======== Supplied entries ========

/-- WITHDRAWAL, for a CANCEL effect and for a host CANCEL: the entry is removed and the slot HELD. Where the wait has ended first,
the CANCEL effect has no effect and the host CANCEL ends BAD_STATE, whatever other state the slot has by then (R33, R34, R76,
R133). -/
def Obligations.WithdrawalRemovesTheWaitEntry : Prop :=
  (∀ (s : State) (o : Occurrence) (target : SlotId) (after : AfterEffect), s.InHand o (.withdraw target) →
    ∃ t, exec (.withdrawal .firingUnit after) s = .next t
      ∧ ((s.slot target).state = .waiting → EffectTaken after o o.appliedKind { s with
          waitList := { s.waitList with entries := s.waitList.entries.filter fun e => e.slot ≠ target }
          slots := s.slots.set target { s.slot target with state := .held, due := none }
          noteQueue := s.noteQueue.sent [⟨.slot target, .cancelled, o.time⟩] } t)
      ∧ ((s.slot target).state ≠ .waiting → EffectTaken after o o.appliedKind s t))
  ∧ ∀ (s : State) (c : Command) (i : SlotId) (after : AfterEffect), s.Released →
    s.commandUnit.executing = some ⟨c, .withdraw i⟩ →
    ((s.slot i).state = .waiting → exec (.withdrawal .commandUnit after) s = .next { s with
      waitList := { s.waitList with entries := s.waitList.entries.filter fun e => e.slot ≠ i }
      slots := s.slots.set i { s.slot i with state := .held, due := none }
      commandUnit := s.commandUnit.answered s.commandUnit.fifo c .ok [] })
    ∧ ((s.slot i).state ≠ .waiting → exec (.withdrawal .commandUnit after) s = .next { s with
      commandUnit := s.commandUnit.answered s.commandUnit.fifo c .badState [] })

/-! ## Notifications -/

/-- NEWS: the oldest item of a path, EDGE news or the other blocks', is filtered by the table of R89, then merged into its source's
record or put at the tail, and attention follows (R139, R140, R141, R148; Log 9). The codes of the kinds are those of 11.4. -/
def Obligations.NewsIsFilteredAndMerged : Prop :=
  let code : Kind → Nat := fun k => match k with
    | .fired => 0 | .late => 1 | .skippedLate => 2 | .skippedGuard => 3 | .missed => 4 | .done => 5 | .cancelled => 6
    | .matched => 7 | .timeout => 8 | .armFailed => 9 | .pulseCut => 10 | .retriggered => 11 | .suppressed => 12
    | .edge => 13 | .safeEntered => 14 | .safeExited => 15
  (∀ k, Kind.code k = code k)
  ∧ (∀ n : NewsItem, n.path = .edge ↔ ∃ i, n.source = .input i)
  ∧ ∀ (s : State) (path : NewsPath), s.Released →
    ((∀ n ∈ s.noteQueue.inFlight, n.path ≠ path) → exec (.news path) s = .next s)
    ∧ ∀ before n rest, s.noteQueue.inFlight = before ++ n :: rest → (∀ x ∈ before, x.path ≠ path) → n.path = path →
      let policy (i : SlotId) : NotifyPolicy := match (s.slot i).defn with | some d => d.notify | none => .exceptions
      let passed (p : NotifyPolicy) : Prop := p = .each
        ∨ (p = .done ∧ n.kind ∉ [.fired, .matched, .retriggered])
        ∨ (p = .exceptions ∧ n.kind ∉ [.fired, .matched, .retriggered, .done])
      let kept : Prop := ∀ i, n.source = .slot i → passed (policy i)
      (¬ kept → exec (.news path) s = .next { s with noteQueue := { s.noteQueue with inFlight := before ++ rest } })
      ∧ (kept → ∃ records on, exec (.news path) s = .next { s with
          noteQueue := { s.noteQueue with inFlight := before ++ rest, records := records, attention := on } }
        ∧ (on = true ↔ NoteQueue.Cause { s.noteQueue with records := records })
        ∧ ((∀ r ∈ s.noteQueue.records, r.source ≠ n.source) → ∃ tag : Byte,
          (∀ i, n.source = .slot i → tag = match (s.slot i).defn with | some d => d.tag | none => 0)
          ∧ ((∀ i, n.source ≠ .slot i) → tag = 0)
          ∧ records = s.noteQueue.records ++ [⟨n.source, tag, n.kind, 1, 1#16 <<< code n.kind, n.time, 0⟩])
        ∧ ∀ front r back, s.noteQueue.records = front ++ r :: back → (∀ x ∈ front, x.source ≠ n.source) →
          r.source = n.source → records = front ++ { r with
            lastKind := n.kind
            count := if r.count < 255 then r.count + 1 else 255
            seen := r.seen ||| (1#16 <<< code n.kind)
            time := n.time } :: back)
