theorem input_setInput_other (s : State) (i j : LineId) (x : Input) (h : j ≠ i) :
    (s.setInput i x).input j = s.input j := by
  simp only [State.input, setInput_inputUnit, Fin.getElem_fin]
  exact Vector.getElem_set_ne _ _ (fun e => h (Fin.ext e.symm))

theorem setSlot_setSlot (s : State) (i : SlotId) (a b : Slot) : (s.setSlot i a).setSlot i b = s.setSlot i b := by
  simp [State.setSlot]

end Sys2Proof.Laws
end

========
======== Supplied entries ========

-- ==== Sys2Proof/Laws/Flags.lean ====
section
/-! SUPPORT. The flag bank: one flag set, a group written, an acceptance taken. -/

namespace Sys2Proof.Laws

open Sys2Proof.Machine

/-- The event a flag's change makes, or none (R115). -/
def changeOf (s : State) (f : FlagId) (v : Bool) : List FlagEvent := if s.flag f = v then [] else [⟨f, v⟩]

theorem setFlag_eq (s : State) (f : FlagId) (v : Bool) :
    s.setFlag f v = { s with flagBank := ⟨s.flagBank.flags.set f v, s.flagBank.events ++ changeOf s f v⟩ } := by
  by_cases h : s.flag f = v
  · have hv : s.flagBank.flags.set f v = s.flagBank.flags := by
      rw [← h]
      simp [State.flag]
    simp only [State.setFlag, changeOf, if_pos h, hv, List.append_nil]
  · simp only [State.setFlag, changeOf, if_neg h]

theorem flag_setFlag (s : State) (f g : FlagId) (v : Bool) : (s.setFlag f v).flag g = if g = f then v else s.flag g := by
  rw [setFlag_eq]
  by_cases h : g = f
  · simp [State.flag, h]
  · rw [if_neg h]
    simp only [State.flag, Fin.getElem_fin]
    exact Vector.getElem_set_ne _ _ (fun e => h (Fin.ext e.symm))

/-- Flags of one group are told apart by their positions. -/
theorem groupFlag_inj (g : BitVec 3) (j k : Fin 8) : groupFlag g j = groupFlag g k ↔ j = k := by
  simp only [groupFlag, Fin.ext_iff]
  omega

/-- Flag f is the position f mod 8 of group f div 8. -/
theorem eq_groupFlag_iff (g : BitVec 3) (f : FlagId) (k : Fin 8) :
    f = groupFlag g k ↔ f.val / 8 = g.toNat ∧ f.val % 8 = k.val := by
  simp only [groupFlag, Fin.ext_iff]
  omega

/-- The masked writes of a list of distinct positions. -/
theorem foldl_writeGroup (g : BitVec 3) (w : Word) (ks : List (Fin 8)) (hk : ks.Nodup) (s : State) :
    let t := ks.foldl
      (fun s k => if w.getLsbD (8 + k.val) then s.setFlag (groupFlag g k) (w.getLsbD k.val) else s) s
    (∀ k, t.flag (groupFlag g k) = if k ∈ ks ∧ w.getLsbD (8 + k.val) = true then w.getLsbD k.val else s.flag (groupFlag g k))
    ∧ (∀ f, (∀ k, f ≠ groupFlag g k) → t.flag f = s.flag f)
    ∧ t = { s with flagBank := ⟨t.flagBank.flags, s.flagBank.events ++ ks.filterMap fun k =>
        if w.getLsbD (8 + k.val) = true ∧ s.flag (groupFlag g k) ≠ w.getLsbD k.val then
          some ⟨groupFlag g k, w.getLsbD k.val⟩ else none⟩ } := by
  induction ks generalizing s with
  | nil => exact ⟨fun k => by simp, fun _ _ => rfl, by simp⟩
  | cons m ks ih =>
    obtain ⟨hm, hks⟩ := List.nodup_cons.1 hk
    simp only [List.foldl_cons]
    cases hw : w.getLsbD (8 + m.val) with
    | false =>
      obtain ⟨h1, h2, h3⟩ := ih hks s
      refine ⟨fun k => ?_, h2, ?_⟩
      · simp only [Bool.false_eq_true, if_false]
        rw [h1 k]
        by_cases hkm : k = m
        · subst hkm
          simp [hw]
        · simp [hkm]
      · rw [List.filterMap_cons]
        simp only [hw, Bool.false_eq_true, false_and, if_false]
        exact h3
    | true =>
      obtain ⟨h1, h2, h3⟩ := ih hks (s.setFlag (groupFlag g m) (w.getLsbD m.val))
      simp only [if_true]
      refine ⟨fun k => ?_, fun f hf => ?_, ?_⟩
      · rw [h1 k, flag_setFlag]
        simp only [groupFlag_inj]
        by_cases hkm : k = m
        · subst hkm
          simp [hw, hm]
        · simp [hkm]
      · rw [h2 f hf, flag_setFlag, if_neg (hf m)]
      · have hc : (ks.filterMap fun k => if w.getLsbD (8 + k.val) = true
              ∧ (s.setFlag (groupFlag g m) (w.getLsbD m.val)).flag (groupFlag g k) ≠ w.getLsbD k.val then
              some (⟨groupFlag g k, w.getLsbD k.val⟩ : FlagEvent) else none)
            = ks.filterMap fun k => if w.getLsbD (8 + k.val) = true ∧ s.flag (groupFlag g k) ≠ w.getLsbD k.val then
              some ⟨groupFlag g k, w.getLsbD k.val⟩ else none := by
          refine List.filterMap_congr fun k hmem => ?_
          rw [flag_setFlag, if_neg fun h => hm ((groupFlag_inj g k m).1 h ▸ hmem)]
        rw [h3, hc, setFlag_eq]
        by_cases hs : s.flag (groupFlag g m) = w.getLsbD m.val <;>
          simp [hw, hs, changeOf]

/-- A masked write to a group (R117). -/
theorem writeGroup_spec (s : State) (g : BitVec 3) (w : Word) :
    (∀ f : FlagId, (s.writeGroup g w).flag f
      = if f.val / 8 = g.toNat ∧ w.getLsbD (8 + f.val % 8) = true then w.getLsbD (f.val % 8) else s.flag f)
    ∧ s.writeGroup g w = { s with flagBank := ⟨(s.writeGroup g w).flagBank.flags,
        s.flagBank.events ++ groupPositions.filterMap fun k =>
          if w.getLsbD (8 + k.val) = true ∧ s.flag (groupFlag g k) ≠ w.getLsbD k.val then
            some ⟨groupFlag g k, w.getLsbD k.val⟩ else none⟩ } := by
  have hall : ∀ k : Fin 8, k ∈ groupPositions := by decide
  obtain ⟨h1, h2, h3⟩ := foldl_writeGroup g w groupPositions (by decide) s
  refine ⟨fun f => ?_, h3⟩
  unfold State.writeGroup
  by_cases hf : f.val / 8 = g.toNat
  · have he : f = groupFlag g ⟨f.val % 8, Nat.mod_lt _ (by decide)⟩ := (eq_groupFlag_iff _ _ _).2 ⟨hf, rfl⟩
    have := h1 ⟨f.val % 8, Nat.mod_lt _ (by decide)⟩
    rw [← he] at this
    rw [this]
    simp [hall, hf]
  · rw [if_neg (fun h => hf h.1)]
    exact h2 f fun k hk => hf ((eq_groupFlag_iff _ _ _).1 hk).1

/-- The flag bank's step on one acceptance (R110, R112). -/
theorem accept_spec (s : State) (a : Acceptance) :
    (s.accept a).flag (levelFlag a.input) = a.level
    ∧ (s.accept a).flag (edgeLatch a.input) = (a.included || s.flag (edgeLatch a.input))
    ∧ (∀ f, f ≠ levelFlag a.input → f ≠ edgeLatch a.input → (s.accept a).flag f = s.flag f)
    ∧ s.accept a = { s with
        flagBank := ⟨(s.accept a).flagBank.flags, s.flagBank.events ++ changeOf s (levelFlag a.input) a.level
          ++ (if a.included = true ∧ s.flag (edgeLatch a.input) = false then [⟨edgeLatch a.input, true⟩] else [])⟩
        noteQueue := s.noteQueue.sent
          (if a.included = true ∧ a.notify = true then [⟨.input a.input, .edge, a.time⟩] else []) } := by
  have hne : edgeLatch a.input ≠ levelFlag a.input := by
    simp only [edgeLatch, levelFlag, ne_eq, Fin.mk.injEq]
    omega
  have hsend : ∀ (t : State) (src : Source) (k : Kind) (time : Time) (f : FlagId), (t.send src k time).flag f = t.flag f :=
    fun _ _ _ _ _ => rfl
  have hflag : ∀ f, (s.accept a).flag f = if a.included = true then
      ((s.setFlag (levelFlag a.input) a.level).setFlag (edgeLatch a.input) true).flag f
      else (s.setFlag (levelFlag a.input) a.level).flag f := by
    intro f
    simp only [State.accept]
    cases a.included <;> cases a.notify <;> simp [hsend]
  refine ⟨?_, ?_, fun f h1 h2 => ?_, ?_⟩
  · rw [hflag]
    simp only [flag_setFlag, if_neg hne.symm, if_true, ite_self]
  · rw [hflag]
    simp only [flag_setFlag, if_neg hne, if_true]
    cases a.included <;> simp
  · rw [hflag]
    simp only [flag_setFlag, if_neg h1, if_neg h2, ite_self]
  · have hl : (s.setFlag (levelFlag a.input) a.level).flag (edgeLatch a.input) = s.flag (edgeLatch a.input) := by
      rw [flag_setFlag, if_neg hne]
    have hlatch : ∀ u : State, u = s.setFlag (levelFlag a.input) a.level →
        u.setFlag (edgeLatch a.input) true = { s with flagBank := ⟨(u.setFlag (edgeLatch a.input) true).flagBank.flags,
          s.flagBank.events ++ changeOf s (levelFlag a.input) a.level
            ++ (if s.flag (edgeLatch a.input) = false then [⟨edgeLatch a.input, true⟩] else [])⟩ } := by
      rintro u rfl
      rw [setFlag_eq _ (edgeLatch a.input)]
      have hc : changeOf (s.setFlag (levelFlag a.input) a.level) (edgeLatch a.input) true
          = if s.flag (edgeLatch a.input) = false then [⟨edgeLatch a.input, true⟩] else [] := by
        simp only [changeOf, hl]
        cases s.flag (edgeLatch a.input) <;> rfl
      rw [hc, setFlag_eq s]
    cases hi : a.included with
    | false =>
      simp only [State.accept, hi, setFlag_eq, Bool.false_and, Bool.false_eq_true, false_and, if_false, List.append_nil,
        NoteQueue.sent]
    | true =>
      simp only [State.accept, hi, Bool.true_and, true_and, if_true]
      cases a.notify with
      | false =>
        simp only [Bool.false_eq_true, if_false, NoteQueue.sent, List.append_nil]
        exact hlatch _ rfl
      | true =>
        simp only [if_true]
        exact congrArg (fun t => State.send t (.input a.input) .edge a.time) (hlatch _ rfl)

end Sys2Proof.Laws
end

========

■ Exercise objective
The exact lines of the material above starting at the one that contains "theorem setFlag_eq (s" and ending at the one that contains "distinct positions. -/" are what to retype; leave out everything else.

■ Answer space
theorem setFlag_eq (s : State) (f : FlagId) (v : Bool) :
    s.setFlag f v = { s with flagBank := ⟨s.flagBank.flags.set f v, s.flagBank.events ++ changeOf s f v⟩ } := by
  by_cases h : s.flag f = v
  · have hv : s.flagBank.flags.set f v = s.flagBank.flags := by
      rw [← h]
      simp [State.flag]
    simp only [State.setFlag, changeOf, if_pos h, hv, List.append_nil]
  · simp only [State.setFlag, changeOf, if_neg h]

theorem flag_setFlag (s : State) (f g : FlagId) (v : Bool) : (s.setFlag f v).flag g = if g = f then v else s.flag g := by
  rw [setFlag_eq]
  by_cases h : g = f
  · simp [State.flag, h]
  · rw [if_neg h]
    simp only [State.flag, Fin.getElem_fin]
    exact Vector.getElem_set_ne _ _ (fun e => h (Fin.ext e.symm))

/-- Flags of one group are told apart by their positions. -/
theorem groupFlag_inj (g : BitVec 3) (j k : Fin 8) : groupFlag g j = groupFlag g k ↔ j = k := by
  simp only [groupFlag, Fin.ext_iff]
  omega

/-- Flag f is the position f mod 8 of group f div 8. -/
theorem eq_groupFlag_iff (g : BitVec 3) (f : FlagId) (k : Fin 8) :
    f = groupFlag g k ↔ f.val / 8 = g.toNat ∧ f.val % 8 = k.val := by
  simp only [groupFlag, Fin.ext_iff]
  omega

/-- The masked writes of a list of distinct positions. -/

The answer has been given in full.